Tuesday, January 31, 2012


According to the Seasteading Institute, their mission is to further the establishment and growth of permanent, autonomous ocean communities, enabling innovation with new political and social systems. Seasteading is the concept of creating permanent dwellings at sea, called seasteads, outside the territory claimed by the government of any standing nation.

The Seasteading Institute was founded in 2008 by activist, software engineer and political economic theorist Patri Friedman, grandson of Nobel Prize winning economist Milton Friedman, and technology entrepreneur, investor and Philanthropist Peter Thiel.

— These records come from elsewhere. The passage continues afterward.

-- ==== Sys2Proof/Machine/Events.lean ====
section
/-! DEFINITION. Event rings (R370 to R373) and fences (R364 to R369, R617). -/
namespace Sys2Proof.Machine

/-! Fences. -/

def fenceKey (q f : Nat) : Nat := q * 2 ^ 20 + f

def Fence.bytes (x : Fence) : List Byte :=
  bytesOf 8 x.value ++ bytesOf 8 x.target
    ++ natBytes 4 (x.owner.toNat + (if x.noOwner then 2 ^ 30 else 0) + (if x.valid then 2 ^ 31 else 0))
    ++ bytesOf 4 x.stale ++ natBytes 4 (if x.abandoned then 1 else 0) ++ natBytes 4 0

def fenceOf (bs : List Byte) : Fence :=
  let v := leNat bs
  { value := BitVec.ofNat 64 (field v 0 64), target := BitVec.ofNat 64 (field v 64 64), owner := BitVec.ofNat 16 (field v 128 16)
    noOwner := field v 158 1 == 1, valid := field v 159 1 == 1, stale := BitVec.ofNat 32 (field v 160 32)
    abandoned := field v 192 1 == 1 }

/-- Address of a fence's entry: none where the partition has no table or the number lies past it (R364). -/
def State.fenceAddr (s : State) (q f : Nat) : Option Nat :=
  let t : FenceTable := tget {} s.host.tables q
  match t.base with
  | some b => if f < 2 ^ t.log2 then some (b.toNat + 32 * f) else none
  | none => none

def State.setFence (s : State) (q f : Nat) (x : Fence) : State :=
  { s with host := { s.host with fences := tset {} s.host.fences (fenceKey q f) x } }

/-- A cached fence leaves the cache: its entry is written back (R364). -/
def State.fenceEvict (s : State) (key : Nat) : State :=
  let x : Fence := tget {} s.host.fences key
  let s := match s.fenceAddr (key / 2 ^ 20) (key % 2 ^ 20) with
    | some a => s.partWrite (key / 2 ^ 20) a x.bytes
    | none => s
  { s with host := { s.host with fences := tset {} s.host.fences key {}, cached := dropFirst key s.host.cached } }

/-- The fence brought into the device's cache of 1,024 (R364, R617). -/
def State.fenceLoad (s : State) (q f : Nat) : State :=
  let key := fenceKey q f
  match s.fenceAddr q f with
  | none => s
  | some a =>
    if s.host.cached.contains key then s
    else
      let s := match s.host.cached with
        | old :: _ => if s.host.cached.length ≥ 1024 then s.fenceEvict old else s
        | [] => s
      let s := (s.setFence q f (fenceOf (s.partRead q a 32))).partTouch q a 32
      { s with host := { s.host with cached := s.host.cached ++ [key] } }

/-- The fence as the device counts it: default and so invalid where it does not exist. -/
def State.fence (s : State) (q f : Nat) : Fence :=
  let key := fenceKey q f
  match s.fenceAddr q f with
  | none => {}
  | some a => if s.host.cached.contains key then tget {} s.host.fences key else fenceOf (s.partRead q a 32)

/-! Event rings. -/

def evStepDone : BitVec 8 := 1
def evFence : BitVec 8 := 2
def evValue : BitVec 8 := 3
def evTeardown : BitVec 8 := 4
def evNoRoom : BitVec 8 := 5
def evOverflow : BitVec 8 := 6

/-- The 32 bytes of record n of a slice's ring (R370). -/
def eventBytes (e : EventRec) (n lg tick : Nat) : List Byte :=
  let phase : BitVec 8 := if n / 2 ^ lg % 2 = 0 then 0x80 else 0
  bytesOf 4 e.cookie ++ [e.kind, e.flags ||| phase] ++ bytesOf 2 e.ctx ++ bytesOf 8 e.value ++ natBytes 4 e.fence.toNat
    ++ natBytes 4 0 ++ natBytes 8 tick

def Slice.full (x : Slice) : Bool := x.tail - x.head == BitVec.ofNat 32 (2 ^ x.eventLog2)

/-- The armed vector goes out once a record lies between HEAD and TAIL (R373). -/
def State.eventArmed (s : State) (k : Nat) : State :=
  let x := s.slice k
  if x.armed && x.head != x.tail then (s.setSlice k { x with armed := false }).msix x.vector else s

/-- A record as it is written: ABANDONED is the fence's flag at that time (R370); of a fence that is no more, what it was. -/
def State.eventNow (s : State) (q : Nat) (e : EventRec) : EventRec :=
  let x := s.fence q e.fence.toNat
  if x.valid && (e.kind == evFence || e.kind == evValue || e.kind == evNoRoom) then { e with flags := if x.abandoned then 1 else 0 } else e

/-- A record written to the ring. -/
def State.eventPut (s : State) (k : Nat) (e : EventRec) : State :=
  let x := s.slice k
  let n := x.tail.toNat
  let s := s.partWrite x.partition.toNat (x.eventBase.toNat + n % 2 ^ x.eventLog2 * 32) (eventBytes (s.eventNow x.partition.toNat e) n x.eventLog2 s.tick)
  (s.setSlice k { x with tail := x.tail + 1 }).eventArmed k

/-- A record for a slice (R370, R371): written, kept while the ring is full, or dropped and counted. -/
def State.event (s : State) (k : Nat) (e : EventRec) : State :=
  let x := s.slice k
  if !x.valid then s
  else if !x.full && x.kept.isEmpty && x.dropped == 0 then s.eventPut k e
  else if x.kept.length < 64 then s.setSlice k { x with kept := x.kept ++ [e] }
  else s.setSlice k { x with dropped := x.dropped + 1 }

/-- Kept records are written once room returns, then an OVERFLOW record if any was dropped (R371). -/
def State.eventDrain (s : State) (k : Nat) : Nat → State
  | 0 => s
  | f + 1 =>
    let x := s.slice k
    if x.full then s
    else match x.kept with
      | e :: rest => ((s.setSlice k { x with kept := rest }).eventPut k e).eventDrain k f
      | [] =>
        if x.dropped = 0 then s
        else (s.setSlice k { x with dropped := 0 }).eventPut k
          { cookie := 0, kind := evOverflow, flags := 0, ctx := 0, value := BitVec.ofNat 64 x.dropped, fence := 0 }

/-! Waits and signals. -/

/-- A waited value is reached (R365). -/
def reached (value v : Word) : Bool := decide ((value - v).toNat < 2 ^ 63)

/-- A wait is answered (R365, R366). One that lies more than 2^62 ahead of the fence is undefined (R9, R367): it is answered or
not, a free choice. -/
def waitMet (value v : Word) : Bool := reached value v || (decide (2 ^ 62 < (v - value).toNat) && Config.gapMet value v)

/-- A value lies ahead: 1 to 2^63 − 1 above. -/
def ahead (s v : Word) : Bool := decide (1 ≤ (s - v).toNat) && decide ((s - v).toNat < 2 ^ 63)

/-- The FENCE record of a wait. -/
def fenceEvent (cookie : BitVec 32) (f : Nat) (x : Fence) : EventRec :=
  { cookie, kind := evFence, flags := if x.abandoned then 1 else 0, ctx := 0, value := x.value, fence := BitVec.ofNat 20 f }

/-- Host waits that a fence has reached are answered (R366). -/
def State.answerWaits (s : State) (q f : Nat) : State :=
  let x := s.fence q f
  let hit (w : HostWait) : Bool := w.part == q && w.fence == f && waitMet x.value w.value
  let ws := s.host.waits.filter hit
  let s := { s with host := { s.host with waits := s.host.waits.filter fun w => !hit w } }
  ws.foldl (fun s w => s.event w.slice (fenceEvent w.cookie f x)) s

/-- A signal of a fence (R366). -/
def State.fenceSignal (s : State) (q f : Nat) (v : Word) : State :=
  let s := s.fenceLoad q f
  let x := s.fence q f
  if !x.valid ∨ v = x.value then s
  else if ahead v x.value then (s.setFence q f { x with value := v }).answerWaits q f
  else s.setFence q f { x with stale := .ofNat 32 (satInc 32 x.stale.toNat) }

/-- TARGET raised by a SIGNAL action that the dispatch core reads from a step of the owner (R368). -/
def State.fenceTarget (s : State) (q f ctx : Nat) (v : Word) : State :=
  let s := s.fenceLoad q f
  let x := s.fence q f
  if x.valid && !x.noOwner && x.owner.toNat == ctx && ahead v x.target then s.setFence q f { x with target := v } else s

/-- Fences that a context owns: of every valid entry, whoever wrote it (R364, R617). -/
def State.ownedFences (s : State) (q ctx : Nat) : List Nat :=
  let t : FenceTable := tget {} s.host.tables q
  if t.base.isNone then []
  else (span 0 (2 ^ t.log2)).filter fun f =>
    let x := s.fence q f
    x.valid && !x.noOwner && x.owner.toNat == ctx

/-- Abandonment of a fence (R375): ABANDONED, then its TARGET signalled. -/
def State.fenceAbandon (s : State) (q f : Nat) : State :=
  let s := s.fenceLoad q f
  let x := s.fence q f
  (s.setFence q f { x with abandoned := true }).fenceSignal q f x.target

end Sys2Proof.Machine
end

The Seasteading Institute, seeks to build sovereign nations on oil rig-like platforms to occupy waters beyond the reach of law-of-the-sea treaties. The idea is for these countries to start from a libertarian framework free from the laws, regulations, and moral codes of any existing place. Details says the experiment would be "a kind of floating petri dish for implementing policies that libertarians, stymied by indifference at the voting booths, have been unable to advance: no welfare, looser building codes, no minimum wage, and few restrictions on weapons."

"There are quite a lot of people who think it's not possible," Thiel said at a Seasteading Institute Conference in 2009. "That's a good thing. We don't need to really worry about those people very much, because since they don't think it's possible they won't take us very seriously. And they will not actually try to stop us until it's too late."

The Seasteading Institute's Patri Friedman says the group plans to launch an office park off the San Francisco coast next year, with the first full-time settlements following seven years later.



Here is a video of Friedman talking about the concepts for Charter Cities and the Seasteading Institutet from TEDx in Hong Kong in December.


Friedman's assertion that the Constitution of the United States is obsolete is incorrect, nevertheless the idea of Charter Cities, floating or otherwise is interesting.